Abstract
Generative Pre-trained Transformer (ChatGPT) is a web-based artificial intelligence assistant with the potential to provide information, answer questions, and make recommendations on various topics. Rare cardiovascular diseases (rCVD) are among the health problems that require specialized knowledge and attention, and web databases provide relatively limited information. In this study, we investigated the accuracy and reliability of ChatGPT’s answers to patients’ possible questions about rCVD. ChatGPT was asked forty questions about rCVD. Based on current guidelines and information, academicians who are experts in their fields evaluated ChatGPT’s answers to these questions. The success of ChatGPT, which has been repeatedly evaluated in classical diseases, was lower in rCVD. The responses to various questions exhibited significant similarity, with some answers including redundant information. In addition, ChatGPT did not give the desired answers to some questions. However, although some answers were longer than necessary, there was very little incorrect information in the answers. Although ChatGPT is competent in obtaining information about rCVD, physicians should clarify the answers given by ChatGPT to patients. Therefore, ChatGPT should be used as an auxiliary information acquisition tool rather than as a primary resource for patients with rCVD.

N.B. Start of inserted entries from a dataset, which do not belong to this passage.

-- ==== Sys2Proof/Machine/Step.lean ====
section
/-! DEFINITION. The step of the machine, and a word placed where the step fetches. -/

namespace Sys2Proof.Machine

/-- One step: the host's next command, or a CYCLE when none waits (spec/00_scope.md rules R10, R11). -/
def step (s : State) : Host.Outcome State Fault Refusal := nextCommand s

/-- `s` with the instruction of bits `w` (numbered as spec/opcode_table.json numbers them) stored where
`step` fetches its next one, and the machine made ready to fetch it: RUN is true only after a LOAD
(R31), and no command waits. -/
def State.withFetchWord (s : State) (nbits w : Nat) : State :=
  s.placeWord (BitVec.ofNat 16 (w % 2 ^ nbits))

end Sys2Proof.Machine
end

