/-- R64, R257: every byte that FX55 or FX33 stores, at any offset, is what a later fetch reads there, in
whichever half of the word it falls, and a byte they do not store is fetched as it was. `u` is any state
whose memory is as the instruction left it, the next cycle's among them. That fetch and data share one
array is the spec's decision D7 (log entry 10), and that the byte at PC is the high half is D5 (log
entry 8). -/
def Obligations.StoredCodeIsFetched : Prop :=
  ∀ (s t u : State) (x : Nibble), u.mem = t.mem → u.font = t.font →
    (exec (.opFX55 x) s = .next t →
      (∀ k : Nibble, k.toNat ≤ x.toNat →
        (s.ea k.toNat = u.pc.toNat → u.fetch.extractLsb' 8 8 = s.getV k) ∧
        (s.ea k.toNat = (u.pc.toNat + 1) % 4096 → u.fetch.extractLsb' 0 8 = s.getV k)) ∧
      ((∀ k : Nibble, k.toNat ≤ x.toNat → s.ea k.toNat ≠ u.pc.toNat) →
        u.fetch.extractLsb' 8 8 = s.memRead u.pc.toNat) ∧
      ((∀ k : Nibble, k.toNat ≤ x.toNat → s.ea k.toNat ≠ (u.pc.toNat + 1) % 4096) →
        u.fetch.extractLsb' 0 8 = s.memRead (u.pc.toNat + 1))) ∧
    (exec (.opFX33 x) s = .next t →
      (∀ k b, ([(s.getV x).toNat / 100, (s.getV x).toNat / 10 % 10, (s.getV x).toNat % 10] : List Nat)[k]? =
          some b →
        (s.ea k = u.pc.toNat → u.fetch.extractLsb' 8 8 = BitVec.ofNat 8 b) ∧
        (s.ea k = (u.pc.toNat + 1) % 4096 → u.fetch.extractLsb' 0 8 = BitVec.ofNat 8 b)) ∧
      ((∀ k < 3, s.ea k ≠ u.pc.toNat) → u.fetch.extractLsb' 8 8 = s.memRead u.pc.toNat) ∧
      ((∀ k < 3, s.ea k ≠ (u.pc.toNat + 1) % 4096) →
        u.fetch.extractLsb' 0 8 = s.memRead (u.pc.toNat + 1)))

/-- The canonical form of memory (log entry 21) makes equal memories equal data: two canonical memories
that read alike at every address are one list. -/
def Obligations.CanonicalMemoryIsUnique : Prop :=
  ∀ (font : Config.Font) (m m' : Memory), m.wf font = true → m'.wf font = true →
    (∀ a, a < 4096 → m.read font a = m'.read font a) → m = m'

/-! ### Display (spec/44_display.md) -/

/-- R183, R181: 00E0 sets every pixel false and changes nothing else. -/
def Obligations.ClearScreen : Prop :=
  ∀ s : State,
    ∃ t, exec .op00E0 s = .next t ∧ t = { s with fb := t.fb } ∧ KeepsMemory s t ∧
      ∀ x y, t.fb.pixel x y = false

/-- R186, R187, R182: DXYN toggles exactly the pixels that a set bit of the sprite lands on, at wrapped
coordinates, and leaves every other pixel; VF is 1 if one of those was set before, else 0; nothing else
changes. That coordinates from VF are the old ones is the spec's decision D2 (log entry 11), and that
the sprite has N rows the spec's resolution of conflict C7 (log entry 31). -/
def Obligations.SpriteDrawTogglesItsPixels : Prop :=
  ∀ (s : State) (x y n : Nibble),
    ∃ t, exec (.opDXYN x y n) s = .next t ∧ t = { s with v := t.v, fb := t.fb } ∧ KeepsMemory s t ∧
      (∀ z, z ≠ 0xF → t.getV z = s.getV z) ∧
      (∀ px py, px < 64 → py < 32 →
        (s.SpriteCovers (s.getV x).toNat (s.getV y).toNat n.toNat px py →
          t.fb.pixel px py = !s.fb.pixel px py) ∧
        (¬ s.SpriteCovers (s.getV x).toNat (s.getV y).toNat n.toNat px py →
          t.fb.pixel px py = s.fb.pixel px py)) ∧
      ((∃ px py, s.SpriteCovers (s.getV x).toNat (s.getV y).toNat n.toNat px py ∧
          s.fb.pixel px py = true) → t.getV 0xF = 1) ∧
      ((∀ px py, s.SpriteCovers (s.getV x).toNat (s.getV y).toNat n.toNat px py →
          s.fb.pixel px py = false) → t.getV 0xF = 0)

/-- R187: drawing the same sprite again at the same place restores FB, and the second draw gives VF = 1
exactly when the first one set at least one pixel, else 0. `u` is any state in which memory, I and FB
are as the first draw left them and the second draw's registers hold the first one's coordinates: the
state after the first draw itself when X and Y are other than F (or VF comes out as it was), and any
other once a program has put the coordinates back. Log entries 11 and 31 as in
`SpriteDrawTogglesItsPixels`; the spec resolves conflict C8 so. -/
def Obligations.DrawingTwiceRestoresTheDisplay : Prop :=
  ∀ (s t u : State) (x y x' y' n : Nibble), exec (.opDXYN x y n) s = .next t →
    KeepsMemory t u → u.i = t.i → u.fb = t.fb → u.getV x' = s.getV x → u.getV y' = s.getV y →
    ∃ r, exec (.opDXYN x' y' n) u = .next r ∧ r.fb = s.fb ∧
      ((∃ px py, s.fb.pixel px py = false ∧ t.fb.pixel px py = true) → r.getV 0xF = 1) ∧
      ((¬ ∃ px py, s.fb.pixel px py = false ∧ t.fb.pixel px py = true) → r.getV 0xF = 0)

/-- R184: GET_FRAME answers the grid as it stands and changes no state; that it does so with RUN false
too is the spec's decision D15 (log entry 15). How a step returns the grid is the model's choice (log
entry 23). -/
def Obligations.GetFrameAnswersTheGrid : Prop :=
  ∀ (s : State) (cs : List Command), s.host = .getFrame :: cs →
    step s = .next { s with host := cs } ∧ Command.answer s .getFrame = some s.fb

/-! ### Input and timers (spec/45_input_timers.md, spec/60_exceptions.md) -/

/-- R202, R203, R110: EX9E skips when Vx is the id of a held key and EXA1 when it is not; nothing else
changes. That a value above 0xF is never held is the spec's decision D18 (log entry 13). -/
def Obligations.KeySkips : Prop :=
  ∀ (s : State) (x : Nibble),
    (∃ t, exec (.opEX9E x) s = .next t ∧ KeepsMemory s t ∧
      t = { s with pc :=
        if h : (s.getV x).toNat < 16 then (if s.keys[(s.getV x).toNat] = true then s.pc + 2 else s.pc)
        else s.pc }) ∧
    (∃ t, exec (.opEXA1 x) s = .next t ∧ KeepsMemory s t ∧
      t = { s with pc :=
        if h : (s.getV x).toNat < 16 then (if s.keys[(s.getV x).toNat] = true then s.pc else s.pc + 2)
        else s.pc + 2 })

/-- R204, R200: with a key held, FX0A puts the lowest held id in Vx and PC stays advanced; with X = F VF
is as it was (R96); nothing else changes. That PC stays advanced here and is taken back while no key is
held is the spec's resolution of conflict C3 (log entry 30). -/
def Obligations.KeyWaitTakesTheLowestKey : Prop :=
  ∀ (s : State) (x : Nibble) (k : Nat), (hk : k < 16) → s.keys[k] = true →
    (∀ j, (hj : j < k) → s.keys[j]'(Nat.lt_trans hj hk) = false) →
    ∃ t, exec (.opFX0A x) s = .next t ∧ t = { s with v := t.v } ∧ KeepsMemory s t ∧
      ∀ y, t.getV y = if y = x ∧ x ≠ 0xF then BitVec.ofNat 8 k else s.getV y

/-- R204, R94: with no key held, FX0A takes PC back by 2 and changes nothing else, so that any number of
CYCLEs at it leave the whole state as it is. The way back is the spec's resolution of conflict C3 (log
entry 30). -/
def Obligations.KeyWaitRepeats : Prop :=
  ∀ (s : State) (x : Nibble), (∀ k, (hk : k < 16) → s.keys[k] = false) →
    exec (.opFX0A x) s = .next { s with pc := s.pc - 2 } ∧
    (s.host = [] → s.run = true → decode s.fetch = .ok (.opFX0A x) →
      ∀ k, Host.Core.run Sys2Proof.core k s = .next s)

/-- R205, R206, R207: FX07 puts DT in Vx (with X = F VF is as it was, R96), FX15 and FX18 put Vx in DT
and ST; nothing else changes, and no event is emitted. -/
def Obligations.TimerRegisterMoves : Prop :=
  ∀ (s : State) (x : Nibble),
    (∃ t, exec (.opFX07 x) s = .next t ∧ t = { s with v := t.v } ∧ KeepsMemory s t ∧
      ∀ y, t.getV y = if y = x ∧ x ≠ 0xF then s.dt else s.getV y) ∧
    (∃ t, exec (.opFX15 x) s = .next t ∧ t = { s with dt := s.getV x } ∧ KeepsMemory s t) ∧
    (∃ t, exec (.opFX18 x) s = .next t ∧ t = { s with st := s.getV x } ∧ KeepsMemory s t)

/-- R201: KEY_DOWN adds its id to the set of held keys and KEY_UP removes it; nothing else changes. That
they work whatever RUN is is the spec's decision D15 (log entry 15). -/
def Obligations.KeyCommandsChangeOneKey : Prop :=
  ∀ (s : State) (id : Nat) (cs : List Command), id < 16 →
    (s.host = .keyDown id :: cs → ∃ t, step s = .next t ∧ t = { s with keys := t.keys, host := cs } ∧
      ∀ k, t.isPressed k = (decide (k = id) || s.isPressed k)) ∧
    (s.host = .keyUp id :: cs → ∃ t, step s = .next t ∧ t = { s with keys := t.keys, host := cs } ∧
      ∀ k, t.isPressed k = (!decide (k = id) && s.isPressed k))

/-- R235: a FRAME renders FB, then counts DT and ST down to no less than 0, and emits TONE_START when
that makes ST exactly 1; nothing else changes, and with RUN false nothing at all (also after a fatal
error, by the spec's decision D15, log entry 15). -/
def Obligations.FrameRendersAndCountsDown : Prop :=
  ∀ (s : State) (cs : List Command), s.host = .frame :: cs →
    (s.run = false → step s = .next { s with host := cs }) ∧
    (s.run = true → step s = .next { s with
      dt := BitVec.ofNat 8 (s.dt.toNat - 1)
      st := BitVec.ofNat 8 (s.st.toNat - 1)
      events := s.events ++ .render s.fb ::
        (if 0 < s.st.toNat ∧ s.st.toNat - 1 = 1 then [.toneStart] else [])
      host := cs })

/-- R236, R13, R235, R221: a step only adds events; TONE_START comes once, and exactly from a FRAME with
RUN true that finds ST at 2; RENDER only from a FRAME, with FB; FATAL only from a CYCLE on an illegal
word, with that word. That the events are a list which no step shortens, LOAD included, is the model's
choice (log entry 2), that a FRAME with RUN false emits nothing after a fatal error too is the spec's
decision D15 (log entry 15), and that an empty list of commands means a CYCLE is the model's choice (log
entry 1). -/
def Obligations.EventsComeOnlyFromTheirCauses : Prop :=
  ∀ s t : State, step s = .next t →
    ∃ new, t.events = s.events ++ new ∧
      new.count .toneStart =
        (if s.run = true ∧ s.st = 2 ∧ s.host.head? = some .frame then 1 else 0) ∧
      (∀ g, .render g ∈ new ↔ s.run = true ∧ s.host.head? = some .frame ∧ g = s.fb) ∧
      (∀ w, .fatal w ∈ new ↔
        s.run = true ∧ (∃ cs, s.GivesCycle cs) ∧ w = s.fetch ∧ wellFormedWord w = false)

/-- R237: after n FRAMEs with RUN true and nothing between them, each timer is n lower, and no lower
than 0. -/
def Obligations.TimersReachZeroAfterTheirFrames : Prop :=
  ∀ (n : Nat) (s : State), s.run = true → s.host = List.replicate n .frame →
    ∃ t, Host.Core.run Sys2Proof.core n s = .next t ∧ t.run = true ∧
      t.dt.toNat = s.dt.toNat - n ∧ t.st.toNat = s.st.toNat - n

/-! ### The run state, LOAD and reset (spec/10_state.md, spec/70_reset_and_hazards.md) -/

/-- R31, R225: LOAD makes RUN true and the fatal decode error makes it false; no other step changes it;
while it is false, CYCLE and FRAME do nothing (also after the error, by the spec's decision D15, log
entry 15). -/
def Obligations.RunIsWrittenOnlyByLoadAndFatal : Prop :=
  ∀ s t : State, step s = .next t →
    (∀ bytes cs, s.host = .load bytes :: cs → t.run = true) ∧
    (∀ cs, s.GivesCycle cs → s.run = true → wellFormedWord s.fetch = false → t.run = false) ∧
    (t.run ≠ s.run → (∃ bytes cs, s.host = .load bytes :: cs) ∨
      (∃ cs, s.GivesCycle cs ∧ s.run = true ∧ wellFormedWord s.fetch = false)) ∧
    (∀ cs, s.run = false → s.GivesCycle cs ∨ s.host = .frame :: cs → t = { s with host := cs })

/-- R30, R29: KEYS changes only by KEY_DOWN, KEY_UP and LOAD; FB only by LOAD, 00E0 and DXYN; FONT and
CYCLES_PER_FRAME never change (log entries 3 and 16). -/
def Obligations.WhoChangesKeysAndDisplay : Prop :=
  ∀ s t : State, step s = .next t →
    (t.keys ≠ s.keys → (∃ id cs, s.host = .keyDown id :: cs) ∨ (∃ id cs, s.host = .keyUp id :: cs) ∨
      ∃ bytes cs, s.host = .load bytes :: cs) ∧
    (t.fb ≠ s.fb → (∃ bytes cs, s.host = .load bytes :: cs) ∨
      ((∃ cs, s.GivesCycle cs) ∧
        (decode s.fetch = .ok .op00E0 ∨ ∃ x y n, decode s.fetch = .ok (.opDXYN x y n)))) ∧
    t.font = s.font ∧ t.cyclesPerFrame = s.cyclesPerFrame

/-- R252, R39: what a LOAD leaves. The zeros of V, I, DT, ST, STACK and 0x050 to 0x1FF are the spec's
decision D9 (log entry 5). That FONT lies at 0x000 is the spec's derivation in R56 (log entry 22), and
that it stays there after a LOAD the spec's resolution of conflict C5 (log entry 31). The model's own
fields stay: the events (log entry 2), FONT (log entry 3), the random source (log entry 4) and
CYCLES_PER_FRAME (log entry 16). -/
def Obligations.LoadResetsTheBlock : Prop :=
  ∀ (s : State) (bytes : List Byte) (cs : List Command),
    s.host = .load bytes :: cs → bytes.length ≤ 0x0E00 →
    ∃ t, step s = .next t ∧
      (∀ x, t.getV x = 0) ∧ t.i = 0 ∧ t.pc = 0x200 ∧ t.sp = 0 ∧ (∀ k, t.getStack k = 0) ∧
      t.dt = 0 ∧ t.st = 0 ∧ t.run = true ∧
      (∀ x y, t.fb.pixel x y = false) ∧ (∀ k, t.isPressed k = false) ∧
      (∀ a, (h : a < 0x50) → t.memRead a = s.font[a]) ∧
      (∀ a, 0x50 ≤ a → a < 0x200 → t.memRead a = 0) ∧
      (∀ k, (h : k < bytes.length) → t.memRead (0x200 + k) = bytes[k]) ∧
      (∀ a, 0x200 + bytes.length ≤ a → a < 0x1000 → t.memRead a = 0) ∧
      t.events = s.events ∧ t.font = s.font ∧ t.cyclesPerFrame = s.cyclesPerFrame ∧
      t.rnd = s.rnd ∧ t.draws = s.draws ∧ t.host = cs

/-- R39, R253: the state before a LOAD does not matter: two states that agree on the model's own fields
(which are not the block's state) take the same LOAD to the same state. -/
def Obligations.LoadForgetsTheBlock : Prop :=
  ∀ (s s' : State) (bytes : List Byte) (cs : List Command),
    s.host = .load bytes :: cs → s'.host = .load bytes :: cs →
    s.font = s'.font → s.cyclesPerFrame = s'.cyclesPerFrame → s.rnd = s'.rnd → s.draws = s'.draws →
    s.events = s'.events → step s = step s'

/-- R14: a LOAD longer than 0x0E00 bytes and a key id above 0xF have no transition: they are refused, by
name. That this is a refusal, and no truncation or masking, is the spec's decision D17 (log entry
17). -/
def Obligations.BrokenHostDutiesAreRefused : Prop :=
  ∀ (s : State) (bytes : List Byte) (id : Nat) (cs : List Command),
    (s.host = .load bytes :: cs → 0x0E00 < bytes.length →
      step s = .refused (.loadTooLong bytes.length)) ∧
    (s.host = .keyDown id :: cs → 0xF < id → step s = .refused (.keyIdOutOfRange id)) ∧
    (s.host = .keyUp id :: cs → 0xF < id → step s = .refused (.keyIdOutOfRange id))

Keywords: Accuracy, Artificial intelligence, ChatGPT, Rare cardiovascular disease, Reliability
Subject terms: Cardiology, Biomedical engineering
Introduction
Artificial intelligence (AI) has increasingly been incorporated into healthcare, offering tools that assist with diagnosis, treatment planning, and patient education. Generative Pre-trained Transformer (ChatGPT) is a web-based AI language model developed by OpenAI, known for its open access and strong capability in providing information1. It has been tested and proven successful across various medical fields and conditions2,3. While its application in common conditions has been widely explored, its reliability in addressing rare diseases remains unclear.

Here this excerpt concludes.